We collected drifting and benthic invertebrate samples to estimate the degree to which the composition, abundance, and biomass of invertebrates changed after Permethrin application. The first insecticide treatment at LaPrele Park occurred on the night of June 13th and into the morning of June 14th, 2013. We collected our first drift samples at sunset on June 13th (pre-application), and at sunrise the following two mornings (immediately after and 1 day following application) at both sites. We sampled invertebrate drift at the 9th Street Bridge during the first period to measure the invertebrate response to Permethrin 2.25 km downstream from treatment. We collected a second series of drift samples at 9th Street Bridge at sunset on June 18th prior to initial Permethrin application and at sunrise the following two mornings.
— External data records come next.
/-- The integer square root, bit by bit from bit `n - 1` down. -/
def isqrtN (n v r : Nat) : Nat :=
  match n with
  | 0 => r
  | k + 1 => let t := r + 2 ^ k
             if t * t ≤ v then isqrtN k v t else isqrtN k v r

/-- The integer square root of a number. -/
def isqrt (v : Nat) : Nat := isqrtN (v.log2 / 2 + 1) v 0

/-- Quotient of finite non-zero magnitudes to 80 bits with a sticky last bit, so that one rounding to 24 bits or fewer
is that of the exact quotient. -/
def divSticky (m1 m2 : Nat) (e : Int) (n : Bool) : XV :=
  let k := 80 + m2.log2
  let v := m1 * 2 ^ k
  .fin n (2 * (v / m2) + b2n (v % m2 != 0)) (e - k - 1)

/-- Quotient, ready for one rounding. 0 / 0 and ∞ / ∞ are NaN; x / 0 is an infinity. -/
def XV.div (a b : XV) : XV :=
  match a, b with
  | .nan, _ => .nan
  | _, .nan => .nan
  | .inf _, .inf _ => .nan
  | .inf x, .fin n _ _ => .inf (x != n)
  | .fin n _ _, .inf y => .fin (n != y) 0 0
  | .fin n1 m1 e1, .fin n2 m2 e2 =>
    if m2 = 0 then (if m1 = 0 then .nan else .inf (n1 != n2))
    else if m1 = 0 then .fin (n1 != n2) 0 0
    else divSticky m1 m2 (e1 - e2) (n1 != n2)

/-- Quotient of a result that is not a VEC division: a quotient is no sum and no product, so an exact zero is +0 (R107). -/
def XV.quot (a b : XV) : XV := if (a.div b).isZero then XV.zero else a.div b

/-- Square root, ready for one rounding: NaN below 0; the root of −0 is −0. -/
def XV.sqrt (a : XV) : XV :=
  match a with
  | .nan => .nan
  | .inf n => if n then .nan else .inf false
  | .fin n m e =>
    if m = 0 then .fin n 0 0
    else if n then .nan
    else
      let odd := (e % 2).toNat
      let v := m * 2 ^ (odd + 128)
      let r := isqrt v
      .fin false (2 * r + b2n (r * r != v)) ((e - odd) / 2 - 65)

/-- The floor of a finite value. -/
def XV.floorInt : XV → Int
  | .fin n m e =>
    let v : Int := if n then -(m : Int) else m
    if 0 ≤ e then v * 2 ^ e.toNat
    else if m.log2 < (-e).toNat then (if n && m != 0 then -1 else 0)
    else v / 2 ^ (-e).toNat
  | _ => 0

/-- One over the square root, ready for one rounding: +∞ at +0, −∞ at −0, NaN below 0. -/
def XV.rsqrt (a : XV) : XV :=
  match a with
  | .nan => .nan
  | .inf n => if n then .nan else XV.zero
  | .fin n m e =>
    if m = 0 then .inf n
    else if n then .nan
    else
      let odd := (e % 2).toNat
      let v := m * 2 ^ odd
      let t := 66 + v.log2
      let r := isqrt (2 ^ (2 * t) / v)
      .fin false (2 * r + b2n (r * r * v != 2 ^ (2 * t))) (-((e - odd) / 2) - t - 1)

/-- a + p ÷ n exactly, ready for one rounding; a sum of opposite addends is +0 (R107). -/
def XV.addQuot (a p n : XV) : XV :=
  match a, p, n with
  | .fin _ (_ + 1) _, .fin _ (_ + 1) _, .fin _ (_ + 1) _ =>
    let v := (a.mul n).add p
    if v.isZero then XV.zero else v.div n
  | _, _, _ => a.add (p.div n)

/-! ### Formats -/

/-- Element formats (R101, R181). -/
inductive Fmt where
  | fp32 | bf16 | fp16 | e4m3 | e5m2 | e2m1 | int8 | uint8 | int4
  | mxE4m3 | mxE5m2 | mxFp4 | mxInt8 | widthBlock
  deriving DecidableEq, Repr

/-- FORMAT's encoding (R181); 0x00 is an unbound slot. -/
def Fmt.ofCode (c : Nat) : Option Fmt :=
  if c = 1 then some .fp32 else if c = 2 then some .bf16 else if c = 3 then some .fp16
  else if c = 4 then some .e4m3 else if c = 5 then some .e5m2 else if c = 6 then some .e2m1
  else if c = 7 then some .int8 else if c = 8 then some .uint8 else if c = 9 then some .int4
  else if c = 0x10 then some .mxE4m3 else if c = 0x11 then some .mxE5m2 else if c = 0x12 then some .mxFp4
  else if c = 0x13 then some .mxInt8 else if c = 0x20 then some .widthBlock else none

/-- FORMAT's code. -/
def Fmt.code : Fmt → Nat
  | .fp32 => 1 | .bf16 => 2 | .fp16 => 3 | .e4m3 => 4 | .e5m2 => 5 | .e2m1 => 6 | .int8 => 7 | .uint8 => 8 | .int4 => 9
  | .mxE4m3 => 0x10 | .mxE5m2 => 0x11 | .mxFp4 => 0x12 | .mxInt8 => 0x13 | .widthBlock => 0x20

/-- Whether a format is a microscaling format. -/
def Fmt.isMx : Fmt → Bool
  | .mxE4m3 | .mxE5m2 | .mxFp4 | .mxInt8 => true
  | _ => false
/-- Whether a format is one of the plain integer formats. -/
def Fmt.isInt : Fmt → Bool
  | .int8 | .uint8 | .int4 => true
  | _ => false
/-- Whether a format is one of the plain float formats. -/
def Fmt.isFloat : Fmt → Bool
  | .fp32 | .bf16 | .fp16 | .e4m3 | .e5m2 | .e2m1 => true
  | _ => false

/-- The element type of a format: a microscaling format's elements are those of R112 f. -/
def Fmt.elem : Fmt → Fmt
  | .mxE4m3 => .e4m3 | .mxE5m2 => .e5m2 | .mxFp4 => .e2m1 | .mxInt8 => .int8 | f => f

/-- Bits of one element (R101). A width block has no element size of its own. -/
def Fmt.width : Fmt → Nat
  | .fp32 => 32 | .bf16 | .fp16 => 16 | .e2m1 | .int4 | .mxFp4 => 4 | .widthBlock => 0 | _ => 8

/-- Mantissa bits (R102). -/
def Fmt.mbits : Fmt → Nat
  | .fp32 => 23 | .bf16 => 7 | .fp16 => 10 | .e4m3 => 3 | .e5m2 => 2 | .e2m1 => 1 | _ => 0
/-- Exponent bits (R102). -/
def Fmt.ebits : Fmt → Nat
  | .fp32 => 8 | .bf16 => 8 | .fp16 => 5 | .e4m3 => 4 | .e5m2 => 5 | .e2m1 => 2 | _ => 0
/-- Exponent bias (R102). -/
def Fmt.bias : Fmt → Int
  | .fp32 => 127 | .bf16 => 127 | .fp16 => 15 | .e4m3 => 7 | .e5m2 => 15 | .e2m1 => 1 | _ => 0
/-- Largest finite pattern without its sign (R102). -/
def Fmt.maxFinite : Fmt → Nat
  | .fp32 => 0x7F7FFFFF | .bf16 => 0x7F7F | .fp16 => 0x7BFF | .e4m3 => 0x7E | .e5m2 => 0x7B | .e2m1 => 7 | _ => 0
/-- Pattern of +∞, where there is one (R102). -/
def Fmt.infPattern : Fmt → Option Nat
  | .fp32 => some 0x7F800000 | .bf16 => some 0x7F80 | .fp16 => some 0x7C00 | .e5m2 => some 0x7C | _ => none
/-- Pattern of the NaN the CD9 produces, where there is one (R106). -/
def Fmt.nanPattern : Fmt → Option Nat
  | .fp32 => some 0x7FC00000 | .bf16 => some 0x7FC0 | .fp16 => some 0x7E00 | .e4m3 => some 0x7F | .e5m2 => some 0x7E | _ => none

/-- The range of an integer format (R103). -/
def Fmt.intMin : Fmt → Int
  | .int8 => -128 | .int4 => -8 | _ => 0
/-- The upper end of an integer format (R103). -/
def Fmt.intMax : Fmt → Int
  | .int8 => 127 | .uint8 => 255 | .int4 => 7 | _ => 0

/-- The sign bit's weight. -/
def Fmt.signBit (f : Fmt) : Nat := 2 ^ (f.ebits + f.mbits)

/-- The value of a float pattern (R102). -/
def Fmt.decodeFloat (f : Fmt) (b : Nat) : XV :=
  let n := bit b (f.ebits + f.mbits)
  let e := bits b (f.ebits + f.mbits - 1) f.mbits
  let m := b % 2 ^ f.mbits
  let mag := b % f.signBit
  if f.infPattern = some mag then .inf n
  else if mag > f.maxFinite then .nan
  else if e = 0 then .fin n m (1 - f.bias - f.mbits)
  else .fin n (2 ^ f.mbits + m) (e - f.bias - f.mbits)

/-- The value of an integer pattern (R103). -/
def Fmt.decodeInt (f : Fmt) (b : Nat) : Int :=
  match f with
  | .uint8 => (b % 256 : Nat)
  | .int4 => signed 4 b
  | _ => signed 8 b

/-- The value of a plain element, or of a microscaling element before its scale (R102, R103, R114). -/
def Fmt.decode (f : Fmt) (b : Nat) : XV :=
  match f with
  | .mxInt8 => let i := signed 8 b
               .fin (decide (i < 0)) i.natAbs (-6)
  | .int8 | .uint8 | .int4 => XV.ofInt (f.decodeInt b)
  | _ => f.elem.decodeFloat b

/-- The NaN or saturated pattern with a sign. -/
def Fmt.withSign (f : Fmt) (n : Bool) (mag : Nat) : Nat := if n then f.signBit + mag else mag

/-- Rounds m × 2^e to an integer multiple of 2^q, to nearest with ties to even (R108). -/
def rne (m : Nat) (e q : Int) : Nat :=
  if q ≤ e then m * 2 ^ (e - q).toNat
  else
    let s := (q - e).toNat
    if m.log2 + 1 < s then 0 else
    let n := m / 2 ^ s
    let r := m % 2 ^ s
    let h := 2 ^ (s - 1)
    if h < r ∨ (r = h ∧ n % 2 = 1) then n + 1 else n

/-- The pattern of n × 2^q without sign, for a value already rounded to the format, in an unbounded exponent range. -/
def Fmt.pattern (f : Fmt) (n : Nat) (q : Int) : Nat :=
  let lsb : Int := 1 - f.bias - f.mbits
  if n < 2 ^ f.mbits then n
  else
    let up := n = 2 ^ (f.mbits + 1)
    let n' := if up then 2 ^ f.mbits else n
    let e := (q - lsb + 1).toNat + b2n (decide up)
    e * 2 ^ f.mbits + (n' - 2 ^ f.mbits)

/-- A finite magnitude above the format's largest finite value (R109). -/
def Fmt.overflow (f : Fmt) (n : Bool) : Nat × Nat :=
  match f with
  | .fp32 | .bf16 | .fp16 => (f.withSign n (f.infPattern.getD 0), flFpOvf)
  | _ => (f.withSign n f.maxFinite, flConvSat)

/-- Conversion of an exact value to a float format: the pattern and the flags (R108, R109). -/
def Fmt.encodeFloat (f : Fmt) (x : XV) : Nat × Nat :=
  match x with
  | .nan => match f.nanPattern with
    | some p => (p, 0)
    | none => (0, flNanLost)
  | .inf n => match f.infPattern with
    | some p => (f.withSign n p, 0)
    | none => (f.withSign n f.maxFinite, flConvSat)
  | .fin n m e =>
    if m = 0 then (f.withSign n 0, 0) else
      let lsb : Int := 1 - f.bias - f.mbits
      let q := max (e + m.log2 - f.mbits) lsb
      let p := f.pattern (rne m e q) q
      if f.maxFinite < p then f.overflow n else (f.withSign n p, 0)

/-- Conversion to an integer format: rounds, then clamps (R109, R110). -/
def Fmt.encodeInt (f : Fmt) (x : XV) : Nat × Nat :=
  match x with
  | .nan => (0, flNanLost)
  | .inf n => (unsigned f.width (if n then f.intMin else f.intMax), flConvSat)
  | .fin n m e =>
    let r : Int := rne m e 0
    let v := if n then -r else r
    if v < f.intMin then (unsigned f.width f.intMin, flConvSat)
    else if f.intMax < v then (unsigned f.width f.intMax, flConvSat)
    else (unsigned f.width v, 0)

/-- Conversion to a plain format. -/
def Fmt.encode (f : Fmt) (x : XV) : Nat × Nat := if f.isInt then f.encodeInt x else f.encodeFloat x

/-- Rounds a value into a format and reads it back: a value and the flags. -/
def Fmt.round (f : Fmt) (x : XV) : XV × Nat := let r := f.encode x; (f.decode r.1, r.2)

/-- An FP32 pattern's value. -/
def f32 (b : Nat) : XV := Fmt.fp32.decodeFloat b
/-- Rounds to FP32 (R131): the value and FP_OVF. -/
def round32 (x : XV) : XV × Nat := Fmt.fp32.round x
/-- The FP32 pattern of a value. -/
def pat32 (x : XV) : Nat := (Fmt.fp32.encodeFloat x).1

/-! ### FP32 operations with one rounding (R131): value and flags -/

/-- Rounds a result of operands, with NAN_MADE. -/
def fin32 (ins : List XV) (r : XV) : XV × Nat := let q := round32 r; (q.1, q.2 ||| madeFrom ins r)

/-- FP32 sum. -/
def add32 (a b : XV) : XV × Nat := fin32 [a, b] (a.add b)
/-- FP32 difference. -/
def sub32 (a b : XV) : XV × Nat := fin32 [a, b] (a.sub b)
/-- FP32 product. -/
def mul32 (a b : XV) : XV × Nat := fin32 [a, b] (a.mul b)
/-- FP32 quotient. -/
def div32 (a b : XV) : XV × Nat := fin32 [a, b] (a.div b)
/-- Fused a × b + c. -/
def fma32 (a b c : XV) : XV × Nat := fin32 [a, b, c] ((a.mul b).add c)
/-- FP32 square root. -/
def sqrt32 (a : XV) : XV × Nat := fin32 [a] a.sqrt

/-! ### Microscaling (R112 to R116) -/

/-- The value of an E8M0 scale; code 0xFF is NaN (R112). -/
def e8m0 (x : Nat) : XV := if x = 0xFF then .nan else .pow2 (x - 127)

/-- emax of R115. -/
def Fmt.emax : Fmt → Int
  | .mxE4m3 => 8 | .mxE5m2 => 15 | .mxFp4 => 2 | _ => 0

/-- floor(log2) of a finite non-zero value. -/
def XV.log2floor : XV → Int
  | .fin _ m e => e + m.log2
  | _ => 0

/-- Conversion of a scaled value to a microscaling element, saturating (R115). -/
def Fmt.encodeMxElem (f : Fmt) (x : XV) : Nat × Nat :=
  match f with
  | .mxInt8 => Fmt.int8.encodeInt (x.mul (.pow2 6))
  | _ => f.elem.encodeFloat x

/-- The larger magnitude. -/
def maxAbs (a b : XV) : XV := if a.abs.lt b.abs then b.abs else a.abs

/-- One block as the CD9 writes it: the scale byte, the element codes and the flags (R115, R116). -/
def Fmt.encodeBlock (f : Fmt) (vs : List XV) : Nat × List Nat × Nat :=
  if vs.any fun v => v.isNan || v.isInf then
    (0xFF, vs.map fun _ => 0, if vs.any XV.isNan then 0 else flNanMade)
  else
    let amax := vs.foldl maxAbs XV.zero
    if amax.isZero then (0, vs.map fun _ => 0, 0)
    else
      let x := amax.log2floor - f.emax
      let c := max (-127) (min 127 x)
      let es := vs.map fun v => f.encodeMxElem (v.mul (.pow2 (-c)))
      let sat := if x > 127 && es.any (fun e => bit e.2 2) then flConvSat else 0
      ((c + 127).toNat, es.map (·.1), sat)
To measure invertebrate drift, we deployed three drift nets (Wildlife Supply Company, 363 µm mesh) across the stream and collected samples for 20 min at each site on each date. We calculated flow rate and volume for each drift net using the floating ball method and adjusted surface water velocity by a factor of 0.85 (Gore, 1996). On June 13th we inadvertently captured a brown trout in a drift net at LaPrele Park while collecting samples; we omitted that replicate as the fish likely altered invertebrate densities in the sample.
In addition to drift samples, we collected five benthic invertebrate samples at both our study sites (LaPrele Park and 9th Street Bridge) on four dates: two pre-application (May 29th and June 10th, 2013), one 5–6 days after spraying began (June 18th, 2013, LaPrele and June 24th, 2013, 9th Street Bridge), and one at the end of the mosquito spraying season (August 12th, 2013). We placed a Hess sampler (0.086 m2, 243 μm mesh) in the stream channel and we agitated the sediments, and scrubbed rocks and plants to capture invertebrates. We preserved all samples in ~ 75% ethanol.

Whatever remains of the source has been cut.